I don't know about you, but when I'm bored, it affects time. Like, normally an hour takes an hour doesn't it? But when I'm bored, and hour takes about three hours. On that basis, the evening lasted about three days, and I was nearly asleep when at last, my Mum came over to me, to tell me that it was about time for us to leave. Even the leaving took forever. It was apparently tradition that we should say goodbye to all the guests, kiss them, tell them what a wonderful wedding it had been, and stuff like that. Almost all of them took the opportunity to tell me how beautiful I looked, which I hated. Worst of all was saying goodbye to Mike and his new girlfriend. Mum actually had the gall to tell them that they made a lovely couple!

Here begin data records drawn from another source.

/-- A write of DRV_RQ_CFG (R65, R86). -/
def State.writeRqCfg (s : State) (q : Nat) (v : Word) : State :=
  let size := Fld.DRV_RQ_CFG_LOG2_SIZE.get v
  if size < 4 ∨ 12 < size then s else
    let s1 := s.wrAccess (.DRV_RQ_CFG q) v
    if s.fld (.DRV_RQ_CFG q) Fld.DRV_RQ_CFG_ENABLE = 0 ∧ Fld.DRV_RQ_CFG_ENABLE.get v = 1 then
      ((s1.setFld (.DRV_RQ_CFG q) Fld.DRV_RQ_CFG_DB_ERR 0).setFld (.DRV_RQ_DB q) Fld.DRV_RQ_DB_INDEX 0).setFld
        (.DRV_RQ_CI q) Fld.DRV_RQ_CI_INDEX 0
    else s1

/-- A write of DRV_CQ_CFG (R86). -/
def State.writeCqCfg (s : State) (q : Nat) (v : Word) : State :=
  let size := Fld.DRV_CQ_CFG_LOG2_SIZE.get v
  if size < 4 ∨ 12 < size then s else
    let s1 := s.wrAccess (.DRV_CQ_CFG q) v
    if s.fld (.DRV_CQ_CFG q) Fld.DRV_CQ_CFG_ENABLE = 0 ∧ Fld.DRV_CQ_CFG_ENABLE.get v = 1 then
      let s2 := ((s1.setFld (.DRV_CQ_DB q) Fld.DRV_CQ_DB_INDEX 0).setFld (.DRV_CQ_PI q) Fld.DRV_CQ_PI_INDEX 0).setFld
        (.DRV_CQ_PI q) Fld.DRV_CQ_PI_PHASE 1
      { s2 with drv := { s2.drv with coal := SMap.set (fun _ => (0, 0)) s2.drv.coal q (0, 0) } }
    else s1

/-! ### Cell commands (R81 to R83) -/

/-- Whether a swap to the shadow would be a continuing one. -/
def State.continuing (s : State) : Bool := imgPred s.shadow == imgBuild s.active

/-- Whether a cell will be STOPPED at a position, given the commands already resolved (R81) and, from an armed fresh swap on, the state
in which that swap starts it (R84). -/
def State.willBeStopped (s : State) (cell pos : Nat) : Bool :=
  let fresh := s.afterSwap pos && !s.continuing
  let due := s.drv.cmds.filter fun c => c.cell == cell && c.resolved && decide (posDiff pos (posOf c.frame 0) ≥ 0)
    && (!fresh || s.afterSwap (posOf c.frame 0))
  let last := due.foldl (fun (m : Option CellCmd) c => match m with
    | some o => if posDiff (posOf c.frame 0) (posOf o.frame 0) > 0 then some c else m
    | none => some c) none
  match last with
  | some c => c.cmd != 3
  | none => if fresh then cfgStandby (s.cellCfgSh cell) else s.cellState cell == 2

/-- What a cell command is checked to be (R81, R82, R83): its status and detail, 0 when it is accepted. -/
def State.judgeCmd (s : State) (cell frame : Nat) (queue : Option Nat) : Nat × Nat :=
  let start := posOf frame 0
  let cfg := s.cfgFor cell start
  let d := (frame + 2 ^ 20 - s.frame) % 2 ^ 20
  if !cfgServed cfg ∨ s.cellState cell = 3 then (2, 0x03)
  else if (match queue with | some q => cfgGroup cfg != q | none => false) then (2, 0x04)
  else if 1024 < d ∧ d < 2 ^ 19 then (2, 0x0C)
  else if !s.byEdgeOf (posAdd start (-2240)) then (1, 0)
  else (0, 0)

/-- The record of a cell command (R78). -/
def State.postCmd (s : State) (c : CellCmd) (status detail : Nat) : State :=
  s.postRecord { queue := c.queue, ring := c.ring, tag := c.tag, cell := c.cell, dir := 0, frame := 0, slot := 0, cmd := true
                 status := status, detail := detail, firstBad := 0xFFFF, ok := 0 }

/-- The result of a peer's START sent back along the reverse of its route; `peer` is the header of its CELL_START as received (R83). -/
def State.sendCellResult (s : State) (peer token status : Nat) : State :=
  s.sendMsg (.reverse (BitVec.ofNat 64 peer)) 0x21 0 (leBytes 4 token ++ leBytes 1 status)

/-- A cell command from the local host accepted or completed at once (R81 to R83). -/
def State.acceptCmd (s : State) (c : CellCmd) : State :=
  let j := s.judgeCmd c.cell c.frame (some c.queue)
  if j.1 ≠ 0 then s.postCmd c j.1 j.2 else
    let s1 := { s with drv := { s.drv with cmds := s.drv.cmds ++ [c], accepted := s.drv.accepted + 1 } }
    if c.cmd = 2 then
      s1.sendMsg (.device c.dest) 0x20 0 (leBytes 4 (c.cell % 256) ++ leBytes 4 c.frame ++ leBytes 4 c.token)
    else s1

/-- A START that a fabric peer sent (R83). -/
def State.acceptPeer (s : State) (peer cell frame token : Nat) : State :=
  let j := s.judgeCmd cell frame none
  if j.1 ≠ 0 then s.sendCellResult peer token j.1 else
    { s with drv := { s.drv with cmds := s.drv.cmds ++
      [(⟨cell, 3, frame, some peer, 0, 0, 0, 0, token, false, false, none⟩ : CellCmd)] } }

/-- CELL_RESULT for the START of a MIGRATE of this device (R83). -/
def State.cellResult (s : State) (token status : Nat) : State :=
  { s with drv := { s.drv with cmds := s.drv.cmds.map fun c =>
    if c.cmd = 2 ∧ c.peer = none ∧ c.token = token then { c with result := some status } else c } }

/-- Rank of a command in R82: STOP over MIGRATE over START, the local host over a peer. -/
def cmdRank (c : CellCmd) : Nat := 2 * c.cmd + (if c.peer.isSome then 1 else 0)

/-- The commands for frames up to `frame` resolved: of those of one cell and frame the first of the lowest rank is kept (R82). -/
def resolveCmds (frame : Nat) (cs : List CellCmd) : List CellCmd :=
  let open_ (c : CellCmd) : Bool := !c.resolved && !c.lost && decide (posDiff (posOf frame 0) (posOf c.frame 0) ≥ 0)
  cs.zipIdx.map fun p =>
    let c := p.1
    if !open_ c then c else
      let better := cs.zipIdx.any fun o => o.1.cell == c.cell && o.1.frame == c.frame
        && (o.1.resolved || (open_ o.1 && (decide (cmdRank o.1 < cmdRank c) || (cmdRank o.1 == cmdRank c && decide (o.2 < p.2)))))
      if better then { c with lost := true } else { c with resolved := true }

/-- The answers to peers whose commands have just been resolved (R83). -/
def State.answerPeers (s : State) (before after : List CellCmd) : State :=
  (before.zip after).foldl (fun t p =>
    match p.2.peer with
    | some d =>
      if !p.1.resolved ∧ p.2.resolved then t.sendCellResult d p.2.token 0
      else if !p.1.lost ∧ p.2.lost then t.sendCellResult d p.2.token 6
      else t
    | none => t) s

/-- COMMAND_RESOLVE at an edge (R82): the commands for the frame after the one that begins there. -/
def State.resolveAt (s : State) : State :=
  let f := (frameOf s.edgeTick.1 s.edgeTick.2 + 1) % 2 ^ 20
  let after := resolveCmds f s.drv.cmds
  { s with drv := { s.drv with cmds := after.filter fun c => !(c.lost && c.peer.isSome) } }.answerPeers s.drv.cmds after

/-- The effect of one resolved command on its cell (R81). -/
def State.applyCmd (s : State) (c : CellCmd) (pos : Nat) : State :=
  let s1 := s.bump .DRV_STATS_B Fld.DRV_STATS_B_CMD_APPLIED
  if c.cmd = 3 then if s.cellState c.cell = 2 then s1.setCellState c.cell 1 pos else s1
  else
    let s2 := if s.cellState c.cell = 1 then s1.setCellState c.cell 2 pos else s1
    s2.completeWhere (fun q => q.cell == c.cell && decide (posDiff q.start pos ≥ 0)) 6 0x11

/-- The record that a local command posts when its frame begins (R81, R82, R83). -/
def State.finishCmd (s : State) (c : CellCmd) : State :=
  if c.peer.isSome then s
  else if c.lost then s.postCmd c 6 0x12
  else if c.cmd = 2 then match c.result with
    | some st => s.postCmd c st (if st = 6 then 0x12 else 0)
    | none => s.postCmd c 3 0
  else s.postCmd c 0 0

/-- COMMAND_EFFECT at an edge (R81): the commands whose frame has begun, in frame order. -/
def State.effectAt (s : State) : State :=
  let pos := s.edgePos
  let due := s.drv.cmds.filter fun c => (c.resolved || c.lost) && decide (posDiff pos (posOf c.frame 0) ≥ 0)
  let sorted := due.mergeSort fun a b => decide (posDiff (posOf b.frame 0) (posOf a.frame 0) ≥ 0)
  let s1 := { s with drv := { s.drv with cmds := s.drv.cmds.filter fun c => !due.contains c } }
  sorted.foldl (fun t c => (if c.resolved then t.applyCmd c pos else t).finishCmd c) s1

/-! ### Acceptance (R66 to R74) -/

/-- A request's own descriptor and where it stands. -/
structure Posted where
  queue : Nat
  ring : Nat
  desc : List Byte
  deriving DecidableEq, Repr

/-- A record of a request that completes at acceptance (R80). -/
def State.rejectAt (s : State) (p : Posted) (status detail firstBad : Nat) : State :=
  s.postRecord { queue := p.queue, ring := p.ring, tag := reqTag p.desc, cell := reqCell p.desc, dir := reqDir p.desc
                 frame := reqFrame p.desc, slot := reqSlot p.desc, cmd := reqType p.desc == 2
                 status := status, detail := detail, firstBad := firstBad, ok := 0 }

/-- Whether queue `q` can accept a descriptor with `count` entries now (R65, R66, R86). -/
def State.canAccept (s : State) (q count : Nat) : Bool :=
  let held := (s.drv.store.filter fun r => r.queue == q).length
    + (s.drv.cmds.filter fun c => c.peer.isNone && c.queue == q).length
  let unread := (s.fld (.DRV_CQ_PI q) Fld.DRV_CQ_PI_INDEX + 2 ^ 16 - s.fld (.DRV_CQ_DB q) Fld.DRV_CQ_DB_INDEX) % 2 ^ 16
  s.bit .SYS_READY 6 && s.fld (.DRV_RQ_CFG q) Fld.DRV_RQ_CFG_ENABLE == 1 && s.fld (.DRV_RQ_CFG q) Fld.DRV_RQ_CFG_DB_ERR == 0
    && s.fld (.DRV_CQ_CFG q) Fld.DRV_CQ_CFG_ENABLE == 1
    && s.fld (.DRV_RQ_DB q) Fld.DRV_RQ_DB_INDEX != s.fld (.DRV_RQ_CI q) Fld.DRV_RQ_CI_INDEX
    && (decide (count > 255) || (decide (s.drv.store.length < 1024)
      && decide ((s.drv.store.map fun r => r.entries.length).sum + count ≤ 32768)))
    && decide (held + unread < 2 ^ s.fld (.DRV_CQ_CFG q) Fld.DRV_CQ_CFG_LOG2_SIZE)
    && decide (0 < s.drv.accepts)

I sat in the back of the car and sulked all the way home. As soon as we arrived, I ran upstairs, and removed the hideous ensemble. The most embarrassing thing about it was that I couldn't get the basque off. I had to call for my Mum to help me out of the bloody thing. She took her time getting up to my room, but eventually did. She told me how proud she had been of me that evening, and how she hoped I'd look as ladylike as that more often now I'd had the chance to try it. Well sod her, I thought. I was never going to wear a dress again, and even less, a flaming Satin Basque. I was really wound up, what with the boredom of the wedding, the humiliation of the dress, and the betrayal by Mike. Someone was going to pay, and that someone would have to be Limp.